Highlights & Insights¶
- Formalizing implicit information understanding as a knowledge graph construction task provides a measurable framework for human-LLM comparison.
- The finding that "LLMs are conservative in social scenarios while humans are conservative in factual scenarios" offers a new perspective on the cognitive differences between humans and AI.
- The design of nested triplets handles complex grammatical structures while maintaining formal rigor.
Limitations & Future Work¶
- Triplet formats cannot fully capture all implicit nuances such as irony, subtext, or deep cultural background.
- Reasoning verification relies on self-criticism, which may harbor systemic biases.
- Crowdsourced annotations might not match the precision of expert linguists.
- The study is limited to English text; cross-linguistic differences in implicit understanding remain unexplored.
Related Work & Insights¶
- vs ATOMIC: ATOMIC provides structured commonsense categories; this work adapts them into a guided framework for IIE.

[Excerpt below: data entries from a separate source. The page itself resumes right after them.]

/-- fw_add of R81 on a region's element. -/
def Region.fwAdd (r : Region) (e : Nat) (v : Word) : Region :=
  match Machine.fp32.value v.toNat with
  | .nan _ => { r with nvf := true }
  | .inf _ => { r with ovf := true }
  | .fin neg m x =>
    let (c, _) := roundInt .rne neg m (x - r.q)
    let t := (r.at_ e).toInt + c
    let out (i : Int) : Bool := decide (i < -(2 ^ 127 : Nat)) || decide (((2 ^ 127 : Nat) : Int) ≤ i)
    { r with ovf := r.ovf || out c || out t, elems := put 0 r.elems e (BitVec.ofInt 128 t) }

/-- One contribution to an element that is not poisoned (R87, R88, R413). -/
def Region.add (r : Region) (e : Nat) (v : Word) : Region :=
  if r.bad e then r
  else if r.fixed then r.fwAdd e v
  else { r with elems := put 0 r.elems e ((add32 ((r.at_ e).setWidth 32) v).setWidth 128) }

/-- fw_read: n × 2^q rounded to FP32, with the flags of that rounding (R81, R84). -/
def fwRead (n : Int) (q : Int) : Nat × Flags :=
  let x := FloatFmt.round Machine.fp32 .rne false (decide (n < 0)) n.natAbs q false
  (x.bits, x.fl)

/-- n × 2^q rounded to FP32 (R81). -/
def fwRound (n : Int) (q : Int) : Nat := (fwRead n q).1

/-- The FP32 value of an element, and the flags that reading it raises (R84, R241; log entry 124). -/
def Region.readF (r : Region) (e : Nat) : Nat × Flags :=
  if r.fixed then fwRead (r.at_ e).toInt r.q else ((r.at_ e).toNat % 2 ^ 32, 0)

/-- The FP32 value of an element (R241). -/
def Region.read (r : Region) (e : Nat) : Nat := (r.readF e).1

/-! ### Accumulator errors (R397, R412) -/

/-- Slice h records an accumulator error: in the registers of the core that sent the request, and as its own record (R395,
R397, R412, R426). -/
def State.accError (s : State) (h core : Nat) (src : Source) (sub unit lane : Nat) : State :=
  (s.modCore core (Core.recordErr { cause := 0x25, sub := sub, sev := .contained, unit := unit, lane := lane, wid := src.wid,
                                    task := src.task, addr := 0 })).append
    { sev := .contained, src := 1, cause := 0x25, sub := sub, unit := h, task := src.task
      detail0 := BitVec.ofNat 32 (src.wid.toNat % 65536 * 65536 + lane % 32) }

/-! ### Grants and disarming (R228–R230) -/

/-- A step taken as the issue c: traps outside an issue name its instruction. -/
def State.asIssue (s : State) (c : Cur) (f : State → State) : State :=
  let old := s.cur
  { f { s with cur := c } with cur := old }

def MacqReq.cur (q : MacqReq) : Cur :=
  { who := q.who, front := q.front, cluster := q.lanes, pc := q.addr, words := q.words, len := q.len }

/-- The front of a MACQ goes on. -/
def State.unhold (s : State) (q : MacqReq) : State :=
  s.modWarpOf q.who fun w => w.setFront q.front { w.front q.front with hold := .none }

/-- A waiting MACQ fails: its lanes, still at the MACQ, take the token fault (R228). -/
def State.failMacq (s : State) (q : MacqReq) : State :=
  (s.unhold q).asIssue q.cur fun s =>
    (s.trapMask q.lanes (fun _ => ⟨0x13, 2⟩) fun _ => Tops.zero).modWarp fun w => w.left q.front

/-- Something that the warp of a MACQ sent to the region at a line before it is still on its way (R228). -/
def Slice.sends (x : Slice) (line : Nat) (q : MacqReq) : Bool :=
  x.inq.any fun r => r.src == q.src && decide (r.no < q.upTo) && ((r.op.handle.map fun h => (accD h).line == line).getD true)

/-- The first waiting MACQ that may be granted (R228). -/
def Slice.grantable (x : Slice) (line : Nat) (r : Region) : Option MacqReq :=
  if r.rel < r.exp then none
  else r.waiting.find? fun q => (r.holder.isNone || r.holder == some q.src) && !x.sends line q

/-- A grant that has become possible comes about next. -/
def State.tryGrant (s : State) (h line : Nat) : State :=
  match find (s.slice h).regions line with
  | some r => if ((s.slice h).grantable line r).isSome then s.push (.macqGrant h line) else s
  | none => s

/-- Grants that have become possible in a slice come about next. -/
def State.tryGrants (s : State) (h : Nat) : State := (s.slice h).regions.foldl (fun s e => s.tryGrant h e.1) s

/-- Disarm a region: its lines rejoin the cache and its waiting MACQs fail (R229, R230). -/
def State.disarm (s : State) (h line : Nat) : State :=
  match find (s.slice h).regions line with
  | some r =>
    let s := s.modSlice h fun x => { x with regions := del x.regions line }
    r.waiting.foldl (fun s q => s.failMacq q) s
  | none => s

/-- The first grant that the region allows (R228). -/
def execMacqGrant (slice line : Nat) (s : State) : Result :=
  match find (s.slice slice).regions line with
  | none => .next s
  | some r =>
    match (s.slice slice).grantable line r with
    | none => .next s
    | some q =>
      let s := s.modRegion slice line fun r =>
        { r with holder := some q.src, rel := if r.holder.isNone then r.rel - r.exp else r.rel
                 waiting := r.waiting.filter fun p => p ≠ q }
      let s := (s.unhold q).modWarpOf q.who fun w => w.advance q.lanes q.len
      .next ((s.acquire q.who.core r.time).tryGrant slice line)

- vs Open Information Extraction (OIE): OIE lacks the explicit/implicit distinction that this work focuses on.
- vs NLI: While NLI deals with discrete entailment labels, this work extracts open-set structured triplets.
Rating¶
- Novelty: ⭐⭐⭐⭐ First systematic definition and evaluation of LLM implicit information extraction capabilities.
- Experimental Thoroughness: ⭐⭐⭐⭐ Two datasets, crowdsourced evaluation, and multi-dimensional analysis.
- Writing Quality: ⭐⭐⭐⭐ Clear pipeline design and well-defined research questions.
- Value: ⭐⭐⭐⭐ Provides empirical evidence for the depth of LLM linguistic understanding.